* EXERCISE MATERIALS:
◇ ◇ ◇ ◇ ◇ ◇ ◇

-- ==== Sys2Proof/Machine/Assembler.lean ====
section
/-! DEFINITION. The two-pass assembler: the textual ISA and its operand encoding (30_encoding.md R88 to
R101). Text is a list of characters. The layout of the printed listing and the file names are out of
scope (00_scope.md R5). -/

namespace Sys2Proof.Machine

/-! ### Lines (R88, R89) -/

/-- White space inside a line: space, tab and carriage return (log 17). -/
def isBlankChar (c : Char) : Bool :=
  c == ' ' || c == '\t' || c == '\r'

/-- Text without the white space around it. -/
def trimText (cs : List Char) : List Char :=
  ((cs.dropWhile isBlankChar).reverse.dropWhile isBlankChar).reverse

/-- The pieces between the characters `sep`; there is always at least one. -/
def splitText (sep : Char) : List Char → List (List Char)
  | [] => [[]]
  | c :: cs =>
    match splitText sep cs with
    | [] => [[c]]
    | p :: ps => if c = sep then [] :: p :: ps else (c :: p) :: ps

/-- A line without its comment: "`;` to end of line" (R88). -/
def stripComment (cs : List Char) : List Char :=
  cs.takeWhile (· != ';')

/-- A source line, split into its label and the rest (R88, R89). -/
structure SourceLine where
  /-- The line's number in the text, from 1. -/
  number : Nat
  /-- The original source line, which the listing shows (R98). -/
  text : List Char
  /-- The text before the first `:`, if there is one (R89). -/
  label : Option (List Char)
  /-- What remains: the instruction, or nothing (R91). -/
  body : List Char
  deriving DecidableEq, Repr

/-- Split one line. -/
def sourceLine (number : Nat) (text : List Char) : SourceLine :=
  let code := trimText (stripComment text)
  if code.contains ':' then
    { number := number, text := text
      label := some (trimText (code.takeWhile (· != ':')))
      body := trimText ((code.dropWhile (· != ':')).drop 1) }
  else { number := number, text := text, label := none, body := code }

/-- Number the lines of a text from `n`. -/
def numberLines (n : Nat) : List (List Char) → List SourceLine
  | [] => []
  | t :: ts => sourceLine n t :: numberLines (n + 1) ts

/-- The source lines of a text. -/
def sourceLines (text : List Char) : List SourceLine :=
  numberLines 1 (splitText '\n' text)

/-! ### Mnemonics and operand tokens (R91, R92) -/

/-- The fifteen mnemonics (R91). -/
inductive Mnemonic where
  | nop | mov | add | sub | and | or | mul | div
  | jmp | jz | call | ret | halt | load | store
  deriving DecidableEq, Repr

/-- The spelling of each mnemonic (R91). -/
def mnemonicTable : List (List Char × Mnemonic) :=
  [ (['N', 'O', 'P'], .nop), (['M', 'O', 'V'], .mov), (['A', 'D', 'D'], .add), (['S', 'U', 'B'], .sub),
    (['A', 'N', 'D'], .and), (['O', 'R'], .or), (['M', 'U', 'L'], .mul), (['D', 'I', 'V'], .div),
    (['J', 'M', 'P'], .jmp), (['J', 'Z'], .jz), (['C', 'A', 'L', 'L'], .call), (['R', 'E', 'T'], .ret),
    (['H', 'A', 'L', 'T'], .halt), (['L', 'O', 'A', 'D'], .load), (['S', 'T', 'O', 'R', 'E'], .store) ]

/-- LOAD and STORE are accepted only when `EXTENDED = true` (R91). -/
def Mnemonic.accepted (cfg : Config) : Mnemonic → Bool
  | .load => cfg.extended
  | .store => cfg.extended
  | _ => true

/-- The "case-insensitive lookup" of a mnemonic (R91). -/
def mnemonicOf (cfg : Config) (word : List Char) : Option Mnemonic :=
  (mnemonicTable.lookup (word.map Char.toUpper)).filter (Mnemonic.accepted cfg)

/-- The mnemonic part of an instruction: up to the first white space (R91). -/
def mnemonicText (body : List Char) : List Char :=
  body.takeWhile (fun c => !isBlankChar c)

/-- The operand part, as "comma-separated operand tokens (each trimmed of whitespace)" (R91). -/
def operandTexts (body : List Char) : List (List Char) :=
  let rest := trimText (body.dropWhile (fun c => !isBlankChar c))
  if rest = [] then [] else (splitText ',' rest).map trimText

◇ ◇ ◇ ◇ ◇ ◇ ◇

* YOUR INSTRUCTIONS:
How many lines in these records hold the string "Option"? Reply with the number alone.

* EXERCISE ANSWER:
2